Brief:
Pull every line containing "arming" from the entries.

Data to use:

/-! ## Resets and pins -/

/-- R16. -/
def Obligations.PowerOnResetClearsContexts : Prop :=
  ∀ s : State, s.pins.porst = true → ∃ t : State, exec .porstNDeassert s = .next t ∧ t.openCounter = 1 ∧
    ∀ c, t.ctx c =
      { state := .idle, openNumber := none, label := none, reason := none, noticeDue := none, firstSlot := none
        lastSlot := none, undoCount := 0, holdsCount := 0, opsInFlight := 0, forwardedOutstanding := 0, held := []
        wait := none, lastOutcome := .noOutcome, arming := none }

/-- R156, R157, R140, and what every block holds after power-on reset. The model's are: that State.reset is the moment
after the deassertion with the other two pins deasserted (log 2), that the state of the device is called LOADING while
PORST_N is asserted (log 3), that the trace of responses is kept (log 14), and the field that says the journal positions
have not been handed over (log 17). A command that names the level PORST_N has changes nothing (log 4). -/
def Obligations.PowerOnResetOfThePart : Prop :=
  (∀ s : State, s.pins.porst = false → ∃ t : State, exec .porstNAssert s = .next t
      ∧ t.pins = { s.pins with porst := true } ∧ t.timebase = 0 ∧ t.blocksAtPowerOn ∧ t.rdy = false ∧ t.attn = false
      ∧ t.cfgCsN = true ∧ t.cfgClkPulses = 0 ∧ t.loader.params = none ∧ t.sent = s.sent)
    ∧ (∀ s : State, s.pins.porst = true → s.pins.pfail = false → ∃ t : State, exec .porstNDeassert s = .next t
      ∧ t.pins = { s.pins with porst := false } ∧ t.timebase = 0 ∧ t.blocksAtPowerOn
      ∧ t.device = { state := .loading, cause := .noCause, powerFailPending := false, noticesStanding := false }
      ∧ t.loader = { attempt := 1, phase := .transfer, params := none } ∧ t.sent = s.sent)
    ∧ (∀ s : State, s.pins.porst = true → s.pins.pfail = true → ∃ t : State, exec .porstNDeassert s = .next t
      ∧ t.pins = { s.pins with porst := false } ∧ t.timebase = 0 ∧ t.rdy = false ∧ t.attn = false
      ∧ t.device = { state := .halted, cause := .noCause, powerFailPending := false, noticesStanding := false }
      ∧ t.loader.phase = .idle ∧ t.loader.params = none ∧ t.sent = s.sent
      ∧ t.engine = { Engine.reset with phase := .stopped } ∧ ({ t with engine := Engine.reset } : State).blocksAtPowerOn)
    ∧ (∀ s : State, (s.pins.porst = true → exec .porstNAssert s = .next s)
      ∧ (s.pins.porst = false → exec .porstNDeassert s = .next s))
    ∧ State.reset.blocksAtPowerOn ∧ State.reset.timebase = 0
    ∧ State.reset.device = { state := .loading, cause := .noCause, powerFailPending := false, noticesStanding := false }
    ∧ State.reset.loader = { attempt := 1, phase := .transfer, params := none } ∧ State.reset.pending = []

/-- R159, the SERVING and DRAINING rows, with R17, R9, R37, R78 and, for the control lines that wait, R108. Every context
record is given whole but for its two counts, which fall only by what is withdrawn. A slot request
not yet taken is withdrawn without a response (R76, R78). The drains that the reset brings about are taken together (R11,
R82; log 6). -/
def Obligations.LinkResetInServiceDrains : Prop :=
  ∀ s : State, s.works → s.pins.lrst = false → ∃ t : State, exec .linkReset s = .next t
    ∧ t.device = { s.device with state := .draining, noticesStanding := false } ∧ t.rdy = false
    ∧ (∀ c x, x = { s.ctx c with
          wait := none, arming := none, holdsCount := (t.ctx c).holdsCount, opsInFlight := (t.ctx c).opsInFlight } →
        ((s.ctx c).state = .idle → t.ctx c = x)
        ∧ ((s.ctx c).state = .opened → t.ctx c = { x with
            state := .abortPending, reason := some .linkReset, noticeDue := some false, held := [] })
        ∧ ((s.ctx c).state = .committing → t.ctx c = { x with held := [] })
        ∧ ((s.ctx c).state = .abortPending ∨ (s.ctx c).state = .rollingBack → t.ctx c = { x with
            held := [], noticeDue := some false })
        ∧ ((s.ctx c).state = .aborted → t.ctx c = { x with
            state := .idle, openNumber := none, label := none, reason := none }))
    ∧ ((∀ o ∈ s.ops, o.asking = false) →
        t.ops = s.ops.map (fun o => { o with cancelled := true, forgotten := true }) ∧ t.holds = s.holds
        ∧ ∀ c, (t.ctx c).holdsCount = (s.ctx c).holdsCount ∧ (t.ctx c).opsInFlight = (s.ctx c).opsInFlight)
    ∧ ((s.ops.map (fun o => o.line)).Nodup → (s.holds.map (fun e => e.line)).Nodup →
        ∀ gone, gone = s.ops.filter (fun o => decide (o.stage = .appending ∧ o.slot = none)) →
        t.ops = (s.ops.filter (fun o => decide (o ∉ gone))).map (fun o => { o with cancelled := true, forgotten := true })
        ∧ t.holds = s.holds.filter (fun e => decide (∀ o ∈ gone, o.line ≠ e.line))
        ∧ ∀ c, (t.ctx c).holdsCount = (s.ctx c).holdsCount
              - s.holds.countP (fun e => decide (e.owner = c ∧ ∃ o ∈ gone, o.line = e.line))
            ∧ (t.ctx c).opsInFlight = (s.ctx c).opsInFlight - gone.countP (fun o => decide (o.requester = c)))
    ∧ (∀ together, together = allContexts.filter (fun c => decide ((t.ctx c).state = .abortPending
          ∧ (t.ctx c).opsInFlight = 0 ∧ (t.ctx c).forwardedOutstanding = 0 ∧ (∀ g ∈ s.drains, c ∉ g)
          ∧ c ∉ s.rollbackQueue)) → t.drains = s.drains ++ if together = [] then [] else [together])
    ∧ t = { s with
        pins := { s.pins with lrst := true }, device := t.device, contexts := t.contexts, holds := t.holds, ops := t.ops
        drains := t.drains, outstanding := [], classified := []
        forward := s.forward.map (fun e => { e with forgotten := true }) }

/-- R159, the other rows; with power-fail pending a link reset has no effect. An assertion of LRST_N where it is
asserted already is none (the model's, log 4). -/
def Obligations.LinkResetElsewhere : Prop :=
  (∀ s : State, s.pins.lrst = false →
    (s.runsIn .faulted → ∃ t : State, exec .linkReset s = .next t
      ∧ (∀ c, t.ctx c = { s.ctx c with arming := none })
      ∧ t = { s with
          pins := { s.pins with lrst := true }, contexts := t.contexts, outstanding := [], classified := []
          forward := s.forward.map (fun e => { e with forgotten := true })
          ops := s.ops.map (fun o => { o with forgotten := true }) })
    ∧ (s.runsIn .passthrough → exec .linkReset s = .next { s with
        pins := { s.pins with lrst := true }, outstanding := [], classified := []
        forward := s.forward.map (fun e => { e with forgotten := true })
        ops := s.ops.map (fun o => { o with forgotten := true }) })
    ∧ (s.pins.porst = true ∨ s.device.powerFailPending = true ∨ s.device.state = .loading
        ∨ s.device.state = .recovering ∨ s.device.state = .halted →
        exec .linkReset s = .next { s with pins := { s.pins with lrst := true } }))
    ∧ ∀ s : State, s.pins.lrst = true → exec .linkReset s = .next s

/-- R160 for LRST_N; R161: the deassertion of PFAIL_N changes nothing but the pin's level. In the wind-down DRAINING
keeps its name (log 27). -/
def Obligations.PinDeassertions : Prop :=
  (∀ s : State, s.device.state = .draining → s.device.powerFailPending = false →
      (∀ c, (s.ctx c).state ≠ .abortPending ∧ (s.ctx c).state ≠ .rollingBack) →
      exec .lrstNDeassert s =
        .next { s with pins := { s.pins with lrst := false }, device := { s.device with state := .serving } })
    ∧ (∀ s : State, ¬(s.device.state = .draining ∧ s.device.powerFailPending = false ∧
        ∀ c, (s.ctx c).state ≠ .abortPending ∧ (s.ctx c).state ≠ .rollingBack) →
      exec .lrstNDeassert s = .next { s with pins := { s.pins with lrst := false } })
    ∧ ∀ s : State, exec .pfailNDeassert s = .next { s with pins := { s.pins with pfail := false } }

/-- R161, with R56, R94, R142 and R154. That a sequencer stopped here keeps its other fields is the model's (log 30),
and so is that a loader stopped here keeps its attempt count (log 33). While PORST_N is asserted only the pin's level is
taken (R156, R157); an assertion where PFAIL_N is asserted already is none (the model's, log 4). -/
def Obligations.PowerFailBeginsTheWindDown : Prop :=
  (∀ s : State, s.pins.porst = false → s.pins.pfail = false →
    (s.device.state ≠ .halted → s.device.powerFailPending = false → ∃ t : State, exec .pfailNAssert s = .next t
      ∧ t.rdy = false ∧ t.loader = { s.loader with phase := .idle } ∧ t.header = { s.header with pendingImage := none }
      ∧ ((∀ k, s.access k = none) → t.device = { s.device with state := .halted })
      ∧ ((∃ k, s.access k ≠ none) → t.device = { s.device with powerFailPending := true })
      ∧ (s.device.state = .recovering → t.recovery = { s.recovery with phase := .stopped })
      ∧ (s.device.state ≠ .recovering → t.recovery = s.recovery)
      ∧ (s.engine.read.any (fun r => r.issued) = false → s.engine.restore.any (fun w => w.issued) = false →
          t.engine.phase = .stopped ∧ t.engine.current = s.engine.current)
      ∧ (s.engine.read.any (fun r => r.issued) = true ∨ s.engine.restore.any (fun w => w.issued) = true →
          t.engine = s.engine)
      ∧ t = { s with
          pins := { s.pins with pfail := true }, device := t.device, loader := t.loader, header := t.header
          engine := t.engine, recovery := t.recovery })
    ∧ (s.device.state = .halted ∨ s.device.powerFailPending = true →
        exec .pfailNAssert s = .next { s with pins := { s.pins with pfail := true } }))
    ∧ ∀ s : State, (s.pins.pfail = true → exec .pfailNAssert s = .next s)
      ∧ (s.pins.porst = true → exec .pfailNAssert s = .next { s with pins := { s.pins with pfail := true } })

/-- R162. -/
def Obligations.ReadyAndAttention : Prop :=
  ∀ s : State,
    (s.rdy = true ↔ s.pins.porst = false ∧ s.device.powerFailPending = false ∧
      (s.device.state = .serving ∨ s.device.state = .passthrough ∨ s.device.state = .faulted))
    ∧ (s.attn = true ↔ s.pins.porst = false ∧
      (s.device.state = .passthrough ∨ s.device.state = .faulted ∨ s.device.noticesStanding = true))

Task answer:
        wait := none, lastOutcome := .noOutcome, arming := none }
          wait := none, arming := none, holdsCount := (t.ctx c).holdsCount, opsInFlight := (t.ctx c).opsInFlight } →
      ∧ (∀ c, t.ctx c = { s.ctx c with arming := none })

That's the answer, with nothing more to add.